Washington: The US Air Force under a Trump administration could choose to pursue a more advanced successor to the F-35 instead of the costly Next Generation Air Dominance platform to maintain air superiority, outgoing Air Force Secretary Frank Kendall said.
Kendall suggested alternative paths for the Air Force’s future combat fleet at a Centre for Strategic and International Studies event at the think tank’s Washington headquarters, in which he outlined a report on where the department needs to be in the next 25 years.
Authored by Kendall, the report, titled “The Department of the Air Force in 2050,” amounts to a sort of valedictory in the waning days of his leadership of the department — and a warning of the threats it could face in decades to come.

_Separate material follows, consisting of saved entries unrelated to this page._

/-! ## setN -/

@[simp] theorem State.setN_core_pc (s : State) (r : BitVec 3) (w : BitVec 1024) : (State.setN s r w).core.pc = s.core.pc := rfl
@[simp] theorem State.setN_core_x (s : State) (r : BitVec 3) (w : BitVec 1024) : (State.setN s r w).core.x = s.core.x := rfl
@[simp] theorem State.setN_core_b (s : State) (r : BitVec 3) (w : BitVec 1024) : (State.setN s r w).core.b = s.core.b := rfl
@[simp] theorem State.setN_core_c (s : State) (r : BitVec 3) (w : BitVec 1024) : (State.setN s r w).core.c = s.core.c := rfl
@[simp] theorem State.setN_core_v (s : State) (r : BitVec 3) (w : BitVec 1024) : (State.setN s r w).core.v = s.core.v := rfl
@[simp] theorem State.setN_core_p (s : State) (r : BitVec 3) (w : BitVec 1024) : (State.setN s r w).core.p = s.core.p := rfl
@[simp] theorem State.setN_core_a (s : State) (r : BitVec 3) (w : BitVec 1024) : (State.setN s r w).core.a = s.core.a := rfl
@[simp] theorem State.setN_core_l (s : State) (r : BitVec 3) (w : BitVec 1024) : (State.setN s r w).core.l = s.core.l := rfl
@[simp] theorem State.setN_core_d (s : State) (r : BitVec 3) (w : BitVec 1024) : (State.setN s r w).core.d = s.core.d := rfl
@[simp] theorem State.setN_core_tk (s : State) (r : BitVec 3) (w : BitVec 1024) : (State.setN s r w).core.tk = s.core.tk := rfl
@[simp] theorem State.setN_core_vfull (s : State) (r : BitVec 3) (w : BitVec 1024) : (State.setN s r w).core.vfull = s.core.vfull := rfl
@[simp] theorem State.setN_core_pfull (s : State) (r : BitVec 3) (w : BitVec 1024) : (State.setN s r w).core.pfull = s.core.pfull := rfl
@[simp] theorem State.setN_core_afull (s : State) (r : BitVec 3) (w : BitVec 1024) : (State.setN s r w).core.afull = s.core.afull := rfl
@[simp] theorem State.setN_core_lmax (s : State) (r : BitVec 3) (w : BitVec 1024) : (State.setN s r w).core.lmax = s.core.lmax := rfl
@[simp] theorem State.setN_core_sys (s : State) (r : BitVec 3) (w : BitVec 1024) : (State.setN s r w).core.sys = s.core.sys := rfl
@[simp] theorem State.setN_core_region (s : State) (r : BitVec 3) (w : BitVec 1024) : (State.setN s r w).core.region = s.core.region := rfl
@[simp] theorem State.setN_core_phase (s : State) (r : BitVec 3) (w : BitVec 1024) : (State.setN s r w).core.phase = s.core.phase := rfl
@[simp] theorem State.setN_core_wait (s : State) (r : BitVec 3) (w : BitVec 1024) : (State.setN s r w).core.wait = s.core.wait := rfl
@[simp] theorem State.setN_core_monitor (s : State) (r : BitVec 3) (w : BitVec 1024) : (State.setN s r w).core.monitor = s.core.monitor := rfl
@[simp] theorem State.setN_core_drainFrom (s : State) (r : BitVec 3) (w : BitVec 1024) : (State.setN s r w).core.drainFrom = s.core.drainFrom := rfl
@[simp] theorem State.setN_core_saved (s : State) (r : BitVec 3) (w : BitVec 1024) : (State.setN s r w).core.saved = s.core.saved := rfl
@[simp] theorem State.setN_core_budgetStopped (s : State) (r : BitVec 3) (w : BitVec 1024) : (State.setN s r w).core.budgetStopped = s.core.budgetStopped := rfl
@[simp] theorem State.setN_core_mtxDone (s : State) (r : BitVec 3) (w : BitVec 1024) : (State.setN s r w).core.mtxDone = s.core.mtxDone := rfl
@[simp] theorem State.setN_core_icache (s : State) (r : BitVec 3) (w : BitVec 1024) : (State.setN s r w).core.icache = s.core.icache := rfl
@[simp] theorem State.setN_core_linkDue (s : State) (r : BitVec 3) (w : BitVec 1024) : (State.setN s r w).core.linkDue = s.core.linkDue := rfl
@[simp] theorem State.setN_core_pending (s : State) (r : BitVec 3) (w : BitVec 1024) : (State.setN s r w).core.pending = s.core.pending := rfl
@[simp] theorem State.setN_core_depth (s : State) (r : BitVec 3) (w : BitVec 1024) : (State.setN s r w).core.depth = s.core.depth := rfl
@[simp] theorem State.setN_core_kept (s : State) (r : BitVec 3) (w : BitVec 1024) : (State.setN s r w).core.kept = s.core.kept := rfl
@[simp] theorem State.setN_q (s : State) (r : BitVec 3) (w : BitVec 1024) : (State.setN s r w).q = s.q := rfl
@[simp] theorem State.setN_spad (s : State) (r : BitVec 3) (w : BitVec 1024) : (State.setN s r w).spad = s.spad := rfl
@[simp] theorem State.setN_gran (s : State) (r : BitVec 3) (w : BitVec 1024) : (State.setN s r w).gran = s.gran := rfl
@[simp] theorem State.setN_mem (s : State) (r : BitVec 3) (w : BitVec 1024) : (State.setN s r w).mem = s.mem := rfl
@[simp] theorem State.setN_poison (s : State) (r : BitVec 3) (w : BitVec 1024) : (State.setN s r w).poison = s.poison := rfl
@[simp] theorem State.setN_accPoison (s : State) (r : BitVec 3) (w : BitVec 1024) : (State.setN s r w).accPoison = s.accPoison := rfl
@[simp] theorem State.setN_ctxs (s : State) (r : BitVec 3) (w : BitVec 1024) : (State.setN s r w).ctxs = s.ctxs := rfl
@[simp] theorem State.setN_tlb (s : State) (r : BitVec 3) (w : BitVec 1024) : (State.setN s r w).tlb = s.tlb := rfl
@[simp] theorem State.setN_unit (s : State) (r : BitVec 3) (w : BitVec 1024) : (State.setN s r w).unit = s.unit := rfl
@[simp] theorem State.setN_quay (s : State) (r : BitVec 3) (w : BitVec 1024) : (State.setN s r w).quay = s.quay := rfl
@[simp] theorem State.setN_posted (s : State) (r : BitVec 3) (w : BitVec 1024) : (State.setN s r w).posted = s.posted := rfl
@[simp] theorem State.setN_kv (s : State) (r : BitVec 3) (w : BitVec 1024) : (State.setN s r w).kv = s.kv := rfl
@[simp] theorem State.setN_coll (s : State) (r : BitVec 3) (w : BitVec 1024) : (State.setN s r w).coll = s.coll := rfl
@[simp] theorem State.setN_pkg (s : State) (r : BitVec 3) (w : BitVec 1024) : (State.setN s r w).pkg = s.pkg := rfl
@[simp] theorem State.setN_outbox (s : State) (r : BitVec 3) (w : BitVec 1024) : (State.setN s r w).outbox = s.outbox := rfl
@[simp] theorem State.setN_now (s : State) (r : BitVec 3) (w : BitVec 1024) : (State.setN s r w).now = s.now := rfl
@[simp] theorem State.setN_agenda (s : State) (r : BitVec 3) (w : BitVec 1024) : (State.setN s r w).agenda = s.agenda := rfl
@[simp] theorem State.setN_enqNo (s : State) (r : BitVec 3) (w : BitVec 1024) : (State.setN s r w).enqNo = s.enqNo := rfl
@[simp] theorem State.setN_freeNo (s : State) (r : BitVec 3) (w : BitVec 1024) : (State.setN s r w).freeNo = s.freeNo := rfl
@[simp] theorem State.setN_recent (s : State) (r : BitVec 3) (w : BitVec 1024) : (State.setN s r w).recent = s.recent := rfl

/-! ## setToken -/

@[simp] theorem State.setToken_core_pc (s : State) (r : BitVec 4) (w : BitVec 16) : (State.setToken s r w).core.pc = s.core.pc := rfl
@[simp] theorem State.setToken_core_x (s : State) (r : BitVec 4) (w : BitVec 16) : (State.setToken s r w).core.x = s.core.x := rfl
@[simp] theorem State.setToken_core_b (s : State) (r : BitVec 4) (w : BitVec 16) : (State.setToken s r w).core.b = s.core.b := rfl
@[simp] theorem State.setToken_core_c (s : State) (r : BitVec 4) (w : BitVec 16) : (State.setToken s r w).core.c = s.core.c := rfl
@[simp] theorem State.setToken_core_v (s : State) (r : BitVec 4) (w : BitVec 16) : (State.setToken s r w).core.v = s.core.v := rfl
@[simp] theorem State.setToken_core_p (s : State) (r : BitVec 4) (w : BitVec 16) : (State.setToken s r w).core.p = s.core.p := rfl
@[simp] theorem State.setToken_core_a (s : State) (r : BitVec 4) (w : BitVec 16) : (State.setToken s r w).core.a = s.core.a := rfl
@[simp] theorem State.setToken_core_l (s : State) (r : BitVec 4) (w : BitVec 16) : (State.setToken s r w).core.l = s.core.l := rfl
@[simp] theorem State.setToken_core_n (s : State) (r : BitVec 4) (w : BitVec 16) : (State.setToken s r w).core.n = s.core.n := rfl
@[simp] theorem State.setToken_core_d (s : State) (r : BitVec 4) (w : BitVec 16) : (State.setToken s r w).core.d = s.core.d := rfl
@[simp] theorem State.setToken_core_vfull (s : State) (r : BitVec 4) (w : BitVec 16) : (State.setToken s r w).core.vfull = s.core.vfull := rfl
@[simp] theorem State.setToken_core_pfull (s : State) (r : BitVec 4) (w : BitVec 16) : (State.setToken s r w).core.pfull = s.core.pfull := rfl
@[simp] theorem State.setToken_core_afull (s : State) (r : BitVec 4) (w : BitVec 16) : (State.setToken s r w).core.afull = s.core.afull := rfl
@[simp] theorem State.setToken_core_lmax (s : State) (r : BitVec 4) (w : BitVec 16) : (State.setToken s r w).core.lmax = s.core.lmax := rfl
@[simp] theorem State.setToken_core_sys (s : State) (r : BitVec 4) (w : BitVec 16) : (State.setToken s r w).core.sys = s.core.sys := rfl
@[simp] theorem State.setToken_core_region (s : State) (r : BitVec 4) (w : BitVec 16) : (State.setToken s r w).core.region = s.core.region := rfl
@[simp] theorem State.setToken_core_phase (s : State) (r : BitVec 4) (w : BitVec 16) : (State.setToken s r w).core.phase = s.core.phase := rfl
@[simp] theorem State.setToken_core_wait (s : State) (r : BitVec 4) (w : BitVec 16) : (State.setToken s r w).core.wait = s.core.wait := rfl
@[simp] theorem State.setToken_core_monitor (s : State) (r : BitVec 4) (w : BitVec 16) : (State.setToken s r w).core.monitor = s.core.monitor := rfl
@[simp] theorem State.setToken_core_drainFrom (s : State) (r : BitVec 4) (w : BitVec 16) : (State.setToken s r w).core.drainFrom = s.core.drainFrom := rfl
@[simp] theorem State.setToken_core_saved (s : State) (r : BitVec 4) (w : BitVec 16) : (State.setToken s r w).core.saved = s.core.saved := rfl
@[simp] theorem State.setToken_core_budgetStopped (s : State) (r : BitVec 4) (w : BitVec 16) : (State.setToken s r w).core.budgetStopped = s.core.budgetStopped := rfl
@[simp] theorem State.setToken_core_mtxDone (s : State) (r : BitVec 4) (w : BitVec 16) : (State.setToken s r w).core.mtxDone = s.core.mtxDone := rfl
@[simp] theorem State.setToken_core_icache (s : State) (r : BitVec 4) (w : BitVec 16) : (State.setToken s r w).core.icache = s.core.icache := rfl
@[simp] theorem State.setToken_core_linkDue (s : State) (r : BitVec 4) (w : BitVec 16) : (State.setToken s r w).core.linkDue = s.core.linkDue := rfl
@[simp] theorem State.setToken_core_pending (s : State) (r : BitVec 4) (w : BitVec 16) : (State.setToken s r w).core.pending = s.core.pending := rfl
@[simp] theorem State.setToken_core_depth (s : State) (r : BitVec 4) (w : BitVec 16) : (State.setToken s r w).core.depth = s.core.depth := rfl
@[simp] theorem State.setToken_core_kept (s : State) (r : BitVec 4) (w : BitVec 16) : (State.setToken s r w).core.kept = s.core.kept := rfl
@[simp] theorem State.setToken_q (s : State) (r : BitVec 4) (w : BitVec 16) : (State.setToken s r w).q = s.q := rfl
@[simp] theorem State.setToken_spad (s : State) (r : BitVec 4) (w : BitVec 16) : (State.setToken s r w).spad = s.spad := rfl
@[simp] theorem State.setToken_gran (s : State) (r : BitVec 4) (w : BitVec 16) : (State.setToken s r w).gran = s.gran := rfl
@[simp] theorem State.setToken_mem (s : State) (r : BitVec 4) (w : BitVec 16) : (State.setToken s r w).mem = s.mem := rfl
@[simp] theorem State.setToken_poison (s : State) (r : BitVec 4) (w : BitVec 16) : (State.setToken s r w).poison = s.poison := rfl
@[simp] theorem State.setToken_accPoison (s : State) (r : BitVec 4) (w : BitVec 16) : (State.setToken s r w).accPoison = s.accPoison := rfl
@[simp] theorem State.setToken_ctxs (s : State) (r : BitVec 4) (w : BitVec 16) : (State.setToken s r w).ctxs = s.ctxs := rfl
@[simp] theorem State.setToken_tlb (s : State) (r : BitVec 4) (w : BitVec 16) : (State.setToken s r w).tlb = s.tlb := rfl
@[simp] theorem State.setToken_unit (s : State) (r : BitVec 4) (w : BitVec 16) : (State.setToken s r w).unit = s.unit := rfl
@[simp] theorem State.setToken_quay (s : State) (r : BitVec 4) (w : BitVec 16) : (State.setToken s r w).quay = s.quay := rfl
@[simp] theorem State.setToken_posted (s : State) (r : BitVec 4) (w : BitVec 16) : (State.setToken s r w).posted = s.posted := rfl
@[simp] theorem State.setToken_kv (s : State) (r : BitVec 4) (w : BitVec 16) : (State.setToken s r w).kv = s.kv := rfl
@[simp] theorem State.setToken_coll (s : State) (r : BitVec 4) (w : BitVec 16) : (State.setToken s r w).coll = s.coll := rfl
@[simp] theorem State.setToken_pkg (s : State) (r : BitVec 4) (w : BitVec 16) : (State.setToken s r w).pkg = s.pkg := rfl
@[simp] theorem State.setToken_outbox (s : State) (r : BitVec 4) (w : BitVec 16) : (State.setToken s r w).outbox = s.outbox := rfl
@[simp] theorem State.setToken_now (s : State) (r : BitVec 4) (w : BitVec 16) : (State.setToken s r w).now = s.now := rfl
@[simp] theorem State.setToken_agenda (s : State) (r : BitVec 4) (w : BitVec 16) : (State.setToken s r w).agenda = s.agenda := rfl
@[simp] theorem State.setToken_enqNo (s : State) (r : BitVec 4) (w : BitVec 16) : (State.setToken s r w).enqNo = s.enqNo := rfl
@[simp] theorem State.setToken_freeNo (s : State) (r : BitVec 4) (w : BitVec 16) : (State.setToken s r w).freeNo = s.freeNo := rfl
@[simp] theorem State.setToken_recent (s : State) (r : BitVec 4) (w : BitVec 16) : (State.setToken s r w).recent = s.recent := rfl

“The [Air Force and Space Force] missions don’t fundamentally change [by then], but both services need to go through a transformation” by 2050, Kendall said.
The Air Force will need to procure and maintain the Sentinel intercontinental ballistic missile and B-21 Raider stealth bomber as the core of its portion of the nation’s nuclear triad, Kendall said. It must also accelerate its shift to standoff capabilities that can be launched outside an enemy’s territory, as well as mature survivable stand-in capabilities such as Next Generation Air Dominance, or NGAD, drone wingmen known as collaborative combat aircraft, or CCA, and a next-generation refueling tanker.
Kendall’s report largely calls for continuing the Space Force’s current mission — just at a larger scale and with new architectures and tactics. It predicts growth in the number of satellites in orbit and in the size of the force that will operate them. While today, there are 10,000 guardians in the Space Force, he suggested that by 2050, there will be “multiples of this number.”
China will likely remain the “pacing challenge” for the US and its allies, Kendall said. He predicted China will continue to develop militarily and be able to challenge the US and its allies not only in the Indo-Pacific region but worldwide. Russia will also remain hostile and a “serious threat,” he said, but its economic weaknesses could hinder its military ambitions.
But many “wildcards” exist that make it hard to predict 25 years in the future, Kendall said, such as unforeseen technological advances, a potential nuclear exchange between nations or a Chinese attack on Taiwan. And the department needs to make several decisions to prepare for the possibility of a very different future.